9 Safar 1443  |  Jumat 17 September 2021

basmalah.png

Saat Abu Hurairah Ditanya Arti Takwa

Saat Abu Hurairah Ditanya Arti TakwaFiqhislam.com - Suatu ketika, Abu Hurairah ditanya oleh seseorang, ''Wahai Abu Hurairah, apakah yang dimaksud dengan takwa itu?'' Abu Hurairah tidak menjawab pertanyaan itu, tetapi memberikan satu ilustrasi.

''Pernahkah engkau melewati suatu jalan dan engkau melihat jalan itu penuh dengan duri? Bagaimana tindakanmu untuk melewatinya?'' Orang itu menjawab, ''Apabila aku melihat duri, maka aku menghindarinya dan berjalan di tempat yang tidak ada durinya, atau aku langkahi duri-duri itu, atau aku mundur.'' Abu Hurairah cepat berkata, ''Itulah dia takwa!'' (HR Ibnu Abi Dunya).

Kata takwa, menurut HAMKA dalam tafsirnya, Al-Azhar, diambil dari rumpun kata wiqayah yang berarti memelihara. Memelihara hubungan yang baik dengan Allah SWT. Memelihara jangan sampai terperosok kepada perbuatan yang tidak diridhai-Nya. Memelihara segala perintah-Nya supaya dapat dijalankan. Memelihara kaki jangan terperosok ke tempat yang penuh lumpur atau duri.



Takwa, dengan demikian, tidak dapat diartikan sebatas takut kepada Allah SWT. Rasa takut kepada Allah SWT adalah bagian kecil dari takwa. Menurut HAMKA lagi, dalam takwa terkandung cinta, kasih, harap, cemas, tawakal, ridha, dan sabar. Takwa adalah pelaksanaan dari iman dan amal saleh. Bahkan, dalam kata takwa terkandung juga arti berani.

Itulah kandungan takwa yang diilustrasikan Allah SWT. ''Itulah Alquran yang tidak ada satu pun keraguan di dalamnya. Ia adalah petunjuk bagi orang-orang bertakwa. Yaitu, mereka yang beriman kepada hal-hal gaib, mendirikan shalat, dan menyedekahkan sebagian harta yang mereka miliki dari rezeki Kami. Dan, juga mereka yang beriman dengan yang kami turunkan kepadamu wahai Muhammad, dan yang diturunkan kepada para nabi dan rasul sebelummu. Mereka juga beriman kepada akhirat. Itulah mereka yang mendapatkan petunjuk dari Tuhan mereka. Dan, mereka itulah orang-orang yang beruntung.'' (QS Al-Baqarah: 2-5).

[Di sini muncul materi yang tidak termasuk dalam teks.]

/-- The runs of a context in the pane stores, as ranges of bytes. -/
def State.storeRuns (s : State) (c : CtxId) : List (Nat × Nat) :=
  match s.context c with
  | none => []
  | some x =>
    [0, 1, 2, 3].filterMap fun k => (s.paneDie x.dev k).map fun vd =>
      let a := x.paneStart.getD k 0
      (keyPane vd (0x10000 * a), keyPane vd (0x10000 * (a + x.paneLen.getD k 0)))

/-- Step 4: the world's translations, IDE keys and contexts are gone, and its granules are locked. -/
def State.invalidateWorld (s : State) (w : World) (t : Tdi) : State :=
  let cs := s.contextsOf w
  let mine := s.worldEntries w
  let runs := cs.flatMap s.storeRuns
  let s := cs.foldl State.endContext s
  let s : State := { s with owner := mine.foldl (fun o i => CMap.set 0 o i 0x04) s.owner }
  s.setTdi w (some { t with locked := mine, runs := runs, ide := false })

/-- Bytes of SRAM read zero, and their checks hold. -/
def State.zeroRange (s : State) (r : Nat × Nat) : State :=
  { s with mem := CMap.clear s.mem r.1 r.2, flips := CMap.clear s.flips r.1 r.2, vflips := CMap.clear s.vflips r.1 r.2 }

/-- A tile slot of the world is zeroed. -/
def TileSlot.scrub (w : World) (t : TileSlot) : TileSlot := if t.hdr.world = w then TileSlot.reset else t

/-- Step 5: the world's regions of the pane stores, the tile slots of the dies and cores, and what is staged of a checkpoint read
zero. -/
def State.scrubWorld (s : State) (w : World) (t : Tdi) : State :=
  let s := t.runs.foldl State.zeroRange s
  let s : State :=
    { s with
      dies := s.dies.map fun d => { d with tiles := d.tiles.map (TileSlot.scrub w) },
      cores := s.cores.map fun c => { c with tiles := c.tiles.map (TileSlot.scrub w) },
      slots := s.slots.map fun x => if x.world = w then { x with incoming := none } else x }
  s.setTdi w (some { t with runs := [] })

/-- Step 6: CONFIG_UNLOCKED is reported, and the entries locked in step 4 read zero. -/
def State.unlockWorld (s : State) (w : World) (t : Tdi) : State :=
  let s : State := { s with owner := t.locked.foldl (fun o i => CMap.set 0 o i 0) s.owner }
  s.setTdi w (some { t with state := .unlocked, frozen := [], locked := [], step := none, unlocks := false })

/-- The step that follows one of steps 1 to 5: after the last the TDI stays in ERROR, or goes on to step 6. -/
def Tdi.after (t : Tdi) (n : Nat) : Tdi := { t with step := if n < 5 || t.unlocks then some (n + 1) else none }

/-- One step of Table 13.3. -/
def State.resetStep (s : State) (w : World) (t : Tdi) (n : Nat) : State :=
  let next (s : State) : State := match s.tdi w with | some t => s.setTdi w (some (t.after n)) | none => s
  match n with
  | 1 => next (s.closeIntake w)
  | 2 => next (s.drainWorld w)
  | 3 => next (s.eraseKeys w)
  | 4 => next (s.invalidateWorld w t)
  | 5 => next (s.scrubWorld w t)
  | _ => s.unlockWorld w t

/-- The sequence of R289 begins, unless it runs. -/
def Tdi.begin (t : Tdi) : Tdi := { t with step := some (t.step.getD 1), unlocks := true }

Pada ayat yang lain, Allah SWT mengungkapkan makna takwa sebagai upaya pemeliharaan. ''Hai orang-orang yang beriman, peliharalah dirimu dan keluargamu dari api Neraka yang bahan bakarnya adalah manusia dan batu. Penjaganya Malaikat-Malaikat yang kasar, yang keras, yang tidak mendurhakai Allah terhadap apa yang diperintahkan-Nya kepada mereka dan selalu mengerjakan apa yang diperintahkan.'' (QS At-Tahrim: 6).

Maka, takwa, sebagai upaya pemeliharaan diri, harus terus-menerus terbenam dalam hati kita. Dengan bekal takwa, seseorang akan mampu mengontrol tingkah laku. Ia akan selalu menimbang apakah yang dilakukan sesuai dengan tuntunan Allah SWT dan rasul-Nya atau tidak.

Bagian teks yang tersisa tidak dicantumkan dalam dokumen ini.